Using the listing below, report all lines holding the word "true".

Entries supplied:
= = = = = = =
/-- What overflow gives under a mode (R82). -/
def overflowF (k : Kind) (mode : Rnd) (neg : Bool) : Nat :=
  match mode with
  | .rtz => maxF k neg
  | .rup => if neg then maxF k neg else infF k neg
  | .rdn => if neg then infF k neg else maxF k neg
  | _ => infF k neg

/-- fit(x, n) for a float kind (R82): encoding and flags OF, UF, NX. -/
def fitF (k : Kind) (mode : Rnd) (v : FVal) : Nat × Nat :=
  match v with
  | .nan _ => (nanF k, 0)
  | .inf neg => (infF k neg, 0)
  | .fin neg num den e =>
    if num = 0 then (signBit k neg, 0)
    else
      let (m, g, x) := roundSig mode neg (k.fbits + 1) num den e
      let l : Int := Nat.log2 m + g
      let emin : Int := 1 - k.fbias
      if l < emin then
        let (m2, x2) := quantize mode neg (k.fbits + 1) m 1 g (emin - k.fbits)
        (signBit k neg + m2, if x || x2 then flagUF + flagNX else 0)
      else if k.fbias < l then (overflowF k mode neg, flagOF + flagNX)
      else (encodeNormal k neg m g, if x then flagNX else 0)

/-! ## Exact operations -/

def FVal.isNan : FVal → Bool | .nan _ => true | _ => false
def FVal.isSnan : FVal → Bool | .nan s => s | _ => false
def FVal.neg? : FVal → Bool | .nan _ => false | .inf n => n | .fin n _ _ _ => n
def FVal.isZero : FVal → Bool | .fin _ n _ _ => n = 0 | _ => false
def FVal.isInf : FVal → Bool | .inf _ => true | _ => false
def FVal.withSign (s : Bool) : FVal → FVal
  | .nan x => .nan x | .inf _ => .inf s | .fin _ n d e => .fin s n d e
def FVal.negate (v : FVal) : FVal := v.withSign (!v.neg?)
def FVal.ofInt (x : Int) : FVal := .fin (decide (x < 0)) x.natAbs 1 0

/-- NV when a NaN operand is signalling. -/
def nanFlags (a b : FVal) : Nat := if a.isSnan || b.isSnan then flagNV else 0

/-- Signed numerator over a common exponent and denominator. -/
def signedNum (neg : Bool) (n : Nat) : Int := if neg then -(n : Int) else (n : Int)

/-- Exact sum of finite values; `rdn` says that an exact zero from opposite signs is −0 (R82). -/
def addFin (rdn : Bool) (n1 : Bool) (a1 d1 : Nat) (e1 : Int) (n2 : Bool) (a2 d2 : Nat) (e2 : Int) : FVal :=
  let e := min e1 e2
  let x := signedNum n1 (a1 * d2 * pow2 (e1 - e)) + signedNum n2 (a2 * d1 * pow2 (e2 - e))
  if x = 0 then .fin (if n1 = n2 then n1 else rdn) 0 1 0
  else .fin (decide (x < 0)) x.natAbs (d1 * d2) e

def addV (rdn : Bool) (a b : FVal) : FVal × Nat :=
  match a, b with
  | .nan _, _ | _, .nan _ => (.nan false, nanFlags a b)
  | .inf x, .inf y => if x = y then (.inf x, 0) else (.nan false, flagNV)
  | .inf x, .fin .. => (.inf x, 0)
  | .fin .., .inf y => (.inf y, 0)
  | .fin n1 a1 d1 e1, .fin n2 a2 d2 e2 => (addFin rdn n1 a1 d1 e1 n2 a2 d2 e2, 0)

def mulV (a b : FVal) : FVal × Nat :=
  match a, b with
  | .nan _, _ | _, .nan _ => (.nan false, nanFlags a b)
  | .inf x, .inf y => (.inf (x != y), 0)
  | .inf x, .fin y n _ _ => if n = 0 then (.nan false, flagNV) else (.inf (x != y), 0)
  | .fin x n _ _, .inf y => if n = 0 then (.nan false, flagNV) else (.inf (x != y), 0)
  | .fin x n1 d1 e1, .fin y n2 d2 e2 => (.fin (x != y) (n1 * n2) (d1 * d2) (e1 + e2), 0)

def divV (a b : FVal) : FVal × Nat :=
  match a, b with
  | .nan _, _ | _, .nan _ => (.nan false, nanFlags a b)
  | .inf _, .inf _ => (.nan false, flagNV)
  | .inf x, .fin y _ _ _ => (.inf (x != y), 0)
  | .fin x _ _ _, .inf y => (.fin (x != y) 0 1 0, 0)
  | .fin x n1 d1 e1, .fin y n2 d2 e2 =>
    if n2 = 0 then (if n1 = 0 then (.nan false, flagNV) else (.inf (x != y), flagDZ))
    else (.fin (x != y) (n1 * d2) (d1 * n2) (e1 - e2), 0)

/-- Square root with a sticky bit below 130 bits of result (R152). -/
def sqrtV (a : FVal) : FVal × Nat :=
  match a with
  | .nan s => (.nan false, if s then flagNV else 0)
  | .inf n => if n then (.nan false, flagNV) else (.inf false, 0)
  | .fin neg num den e =>
    if num = 0 then (a, 0)
    else if neg then (.nan false, flagNV)
    else
      let n := if e % 2 = 0 then num else 2 * num
      let h := e / 2
      let big := n * 4 ^ 130 / den
      let r := isqrt big
      let exact := r * r = big ∧ n * 4 ^ 130 % den = 0
      if exact then (.fin false r 1 (h - 130), 0) else (.fin false (2 * r + 1) 1 (h - 131), 0)

/-- Order of two values that are no NaN: −1, 0 or 1; −0 = +0. -/
def cmpV (a b : FVal) : Int :=
  match a, b with
  | .inf x, .inf y => if x = y then 0 else if x then -1 else 1
  | .inf x, _ => if x then -1 else 1
  | _, .inf y => if y then 1 else -1
  | .fin n1 a1 d1 e1, .fin n2 a2 d2 e2 =>
    let e := min e1 e2
    let x := signedNum n1 (a1 * d2 * pow2 (e1 - e)) - signedNum n2 (a2 * d1 * pow2 (e2 - e))
    if x < 0 then -1 else if x = 0 then 0 else 1
  | _, _ => 0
= = = = = = =
Reply:
def FVal.isNan : FVal → Bool | .nan _ => true | _ => false
def FVal.isInf : FVal → Bool | .inf _ => true | _ => false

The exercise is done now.